Electrochemistry has been used for
decades to study materials’
degradation in situ in corrosive environments, whether it is in room-temperature
chemically aggressive solutions containing halide ions or in high-temperature
oxidizing media such as pressurized water, liquid metals, or molten
salts. Thus, following the recent surge in high-throughput techniques
in materials science, it seems quite natural that high-throughput
electrochemistry is being considered to study materials’ degradation
in extreme environments, with the objective to reduce corrosion resistant
alloy development time by orders of magnitude and identify complex
degradation mechanisms.
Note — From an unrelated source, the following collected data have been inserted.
-- ==== Sys2Proof/Machine/Place.lean ====
section
/-! DEFINITION. Place: where a device-local address lies in the stacks (R43 to R48, R51), the redirection of a parked
bank (R59, R60), and sectors as the controllers read and write them (R50, R55, R62). -/

namespace Sys2Proof.Machine

/-- Home die and die offset of a device-local address (R45). -/
def homeDie (a : Nat) : Nat := a / 2 ^ 37 % 4
def dieOffset (a : Nat) : Nat := a % 2 ^ 37

/-- A sector's place: stack, pch, bank group, bank, row, column (R43). -/
structure Spot where
  (stack pch bg bank row col : Nat)
deriving DecidableEq, Repr

/-- Number of the sector among all sectors of the device. -/
def Spot.sector (x : Spot) : Nat :=
  ((((x.stack * 64 + x.pch) * 4 + x.bg) * 4 + x.bank) * 65536 + x.row) * 32 + x.col

def Spot.ofSector (n : Nat) : Spot :=
  ⟨n / (2 ^ 31) % 8, n / 2 ^ 25 % 64, n / 2 ^ 23 % 4, n / 2 ^ 21 % 4, n / 32 % 65536, n % 32⟩

/-- The channel group of R46. -/
def chanGroup (a : Nat) : Nat := fieldOf a 7 5 ^^^ fieldOf a 17 5 ^^^ fieldOf a 27 5

/-- The map of R46 for die `d`. -/
def map46 (d a : Nat) : Spot :=
  let g := chanGroup a
  ⟨2 * d + g / 16, 4 * (g % 16) + fieldOf a 5 2, fieldOf a 17 2, fieldOf a 19 2, fieldOf a 21 16, fieldOf a 12 5⟩

/-- The lowest-numbered enabled shape record that covers a die offset: (ROWSH, TROWSH) (R51). -/
def shapeAt (s : State) (d a : Nat) : Option (Nat × Nat) :=
  (List.range 16).findSome? fun i =>
    let base := s.field (SHBASE d i) 21 16 * 2 ^ 21
    let len := s.field (SHCFG d i) 48 16 * 2 ^ 21
    if s.field (SHCFG d i) 0 1 = 1 ∧ base ≤ a ∧ a < base + len then
      some (s.field (SHCFG d i) 1 5, s.field (SHCFG d i) 8 3)
    else none

/-- The map of R46 as the shape records modify it (R51). -/
def mapShaped (s : State) (d a : Nat) : Spot :=
  let x := map46 d a
  match shapeAt s d a with
  | some (rowsh, trowsh) =>
    if 21 ≤ rowsh then
      let k := a / 2 ^ rowsh % 2 ^ min trowsh 4
      { x with bg := x.bg ^^^ (k % 4), bank := x.bank ^^^ (k / 4) }
    else x
  | none => x

/-- The map of R47 onto one trained stack; none for the offsets it does not place. -/
def map47 (stack a : Nat) : Option Spot :=
  let at' (b : Nat) : Spot :=
    let x := map46 0 b
    { x with stack := stack, row := x.row % 2 ^ 15 + chanGroup b / 16 * 2 ^ 15 }
  if a < 0x0F80000000 then some (at' a)
  else if 0x1F80000000 ≤ a then some (at' (a - 0x1000000000))
  else none

/-- The place that a die's map in force gives a die offset, before parking (R48); none while the die is down or dead, whose
home memory no request reaches (R34, R207). -/
def placeRaw (s : State) (d a : Nat) : Option Spot :=
  let x := s.die d
  if !x.up || s.dieDead d then none
  else match x.single with
    | some n => map47 n a
    | none => some (mapShaped s d a)

/-! ## Parking (R59, R60) -/

/-- First die offset of a die's parking area. -/
def parkBase (d : Nat) : Nat := if d = 0 then 0x1FB8000000 else 0x1FF8000000

/-- Sectors of the area before its `i`th that R46 maps to the bank: one in each 4 KiB of one 128 KiB in each 2 MiB. -/
def parkSkipped (d : Nat) (p : Parked) (stack i : Nat) : Nat :=
  let upTo (n : Nat) : Nat :=
    let chunk := n / 65536
    let inBlock := n % 65536 / 4096
    let blk := 4 * p.bank + p.bg
    let base := parkBase d + chunk * 2 ^ 21 + blk * 2 ^ 17
    let want := 16 * (stack % 2) + p.pch / 4
    let slot := 4 * (want ^^^ fieldOf base 17 5 ^^^ fieldOf base 27 5) + p.pch % 4
    let part := if inBlock < blk then 0 else if blk < inBlock then 32
      else n % 4096 / 128 + (if slot < n % 128 then 1 else 0)
    chunk * 32 + part
  upTo i - upTo 128

/-- Whether R46 maps a die offset to the parked bank. -/
def inBank (p : Parked) (stack : Nat) (x : Spot) : Bool :=
  x.stack == stack && x.pch == p.pch && x.bg == p.bg && x.bank == p.bank

/-- Sector number in the area, from its start, that holds the bank's sector `k`: the least `i` past the parking record
with `k` unskipped sectors before it and itself unskipped. -/
def parkSlot (d : Nat) (p : Parked) (stack k : Nat) : Nat :=
  let step (i : Nat) : Nat := 128 + k + parkSkipped d p stack (i + 1)
  (List.range 8).foldl (fun i _ => step i) (128 + k)

/-- Whether accesses to a row of the parked bank go to the area now. -/
def Parked.redirects (p : Parked) (row : Nat) : Bool :=
  if p.restoring then decide (p.rows ≤ row) else decide (row < p.rows)

/-- The place where a sector of the parked bank is kept in the area. -/
def parkSpot (s : State) (p : Parked) (x : Spot) : Option Spot :=
  let d := x.stack / 2
  placeRaw s d (parkBase d + 32 * parkSlot d p x.stack (x.row * 32 + x.col))

/-- The sector that an access to a spot reaches (R60). -/
def redirect (s : State) (x : Spot) : Option Spot :=
  match (s.stk x.stack).parked with
  | some p => if inBank p x.stack x && p.redirects x.row then parkSpot s p x else some x
  | none => some x

/-- The sector that holds a device-local address, or none where the map places nothing (R34). -/
def place (s : State) (a : Nat) : Option Nat :=
  if 2 ^ 39 ≤ a then none
  else ((placeRaw s (homeDie a) (dieOffset a)).bind (redirect s)).map Spot.sector

/-! ## Sectors -/

/-- Stack of a sector number. -/
def sectorStack (n : Nat) : Nat := n / 2 ^ 31 % 8

def State.isPoisoned (s : State) (n : Nat) : Bool := s.poison.contains n
def State.markPoison (s : State) (n : Nat) : State := { s with poison := insertNat n s.poison }
def State.clearPoison (s : State) (n : Nat) : State := { s with poison := s.poison.filter (· != n) }

/-- A burst on a stack: RDSEC or WRSEC, and an activation or a closed row where the controller's page policy, which the
manual leaves open, makes one (R55, log entry 5). -/
def State.countBurst (s : State) (stack lo : Nat) : State :=
  let s := s.countUnits (STK stack 0x38) lo 32 1
  let f := Config.freeBits s.tick
  let act := if f.getLsbD 0 then 1 else 0
  let confl := if f.getLsbD 0 && f.getLsbD 1 then 1 else 0
  let s := (s.countUnits (STK stack 0x40) 32 32 act).count (STK stack 0x40) 0 32 confl
  s.nextTick

/-- The bytes of a sector as stored. -/
def State.sectorBytes (s : State) (n : Nat) : List Byte := Memory.readN s.dram (32 * n) 32

/-- A demand write to the sector that the scrubber is about to write back cancels the write-back (R63). -/
def State.cancelScrub (s : State) (n : Nat) : State :=
  let k := s.stk (sectorStack n)
  match k.scrubWb with
  | some (m, _, bs) => if m = n then s.setStk (sectorStack n) { k with scrubWb := some (m, true, bs) } else s
  | none => s

/-- A write of a sector in the controller's order, by (place in the sector, byte): a whole one replaces the sector and clears its
mark, and any other is a read, a merge and a write, dropped on a poisoned sector (R50, R62). -/
def State.putSector (s : State) (n : Nat) (whole : Bool) (bs : List (Nat × Byte)) : State :=
  let stack := sectorStack n
  let s := s.cancelScrub n
  let s := if whole then s.clearPoison n else s.count (STK stack 0x48) 32 32 1
  if s.isPoisoned n then (s.count (STK stack 0x48) 16 16 1).countDrop
  else
    let s := if whole then s else s.countBurst stack 32
    { s with dram := bs.foldl (fun m (b : Nat × Byte) => Memory.write m (32 * n + b.1) b.2) s.dram }.countBurst stack 0

/-- A write of bytes within a sector; all 32 of them are the whole sector. -/
def State.writeSector (s : State) (n : Nat) (bs : List (Nat × Byte)) : State :=
  s.putSector n ((List.range 32).all fun i => bs.any (·.1 == i)) bs

/-- A write with bit enables within a sector, by place, byte and enables; all 256 bits are the whole sector. -/
def State.enableSector (s : State) (n : Nat) (w : List (Nat × Byte × Byte)) : State :=
  s.putSector n ((List.range 32).all fun i => w.any fun x => x.1 == i && x.2.2 == 0xFF#8)
    (w.map fun x => (x.1, (Memory.read s.dram (32 * n + x.1) &&& ~~~x.2.2) ||| (x.2.1 &&& x.2.2)))

/-! ## The parking record (R59) -/

/-- A parking record's contents as a number: none, or the stack and its parked bank. -/
def parkCode : Option (Nat × Parked) → Nat
  | none => 0
  | some (n, p) => 1 + n + 8 * (p.pch + 64 * (p.bg + 4 * (p.bank + 4 * (p.pattern + 4
      * (p.rows + 2 ^ 17 * (if p.restoring then 1 else 0))))))

/-- The record is written in the first 4 KiB of the die's area. Its form is open: its bytes are free, and depend on what the
record says alone (log entry 26). -/
def storeParkRecord (s : State) (d : Nat) (p : Option (Nat × Parked)) : State :=
  (List.range 128).foldl (fun s i => match placeRaw s d (parkBase d + 32 * i) with
    | some x =>
      s.putSector x.sector true ((List.range 32).map fun j => (j, Config.openContents [parkCode p] (32 * i + j)))
    | none => s) s

/-! ## The view table (R69) -/

def DESCBASE : Nat := 0x1FB7FE0000

/-- Whether an address lies in the view table (R69, R70). -/
def inViewTable (pa : Nat) : Bool := decide (DESCBASE ≤ pa ∧ pa < DESCBASE + 2048 * 64)

end Sys2Proof.Machine
end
However, while there has been considerable
interest in the development of high-throughput methods for accelerating
the discovery of corrosion resistant materials in different environments,
these extreme environments propose formidable and exciting challenges
for high-throughput electrochemical instrumentation, characterization,
and data analysis. It is the objective of this paper to highlight
those challenges, to present relatively new efforts to tackle them,
and to develop research perspectives on the future of this exciting
field. This Perspective is articulated around four main interconnected
topics, which must be conjointly considered to enable corrosion resistant
alloy design using high-throughput electrochemical methods: (1) high-throughput
processing methods to develop material libraries, (2) high-throughput
electrochemical methods for corrosion testing and evaluation, (3)
high-throughput machine-learning augmented electrochemical data analysis,
and (4) high-throughput autonomous electrochemistry representing the
future of accelerated electrochemistry research.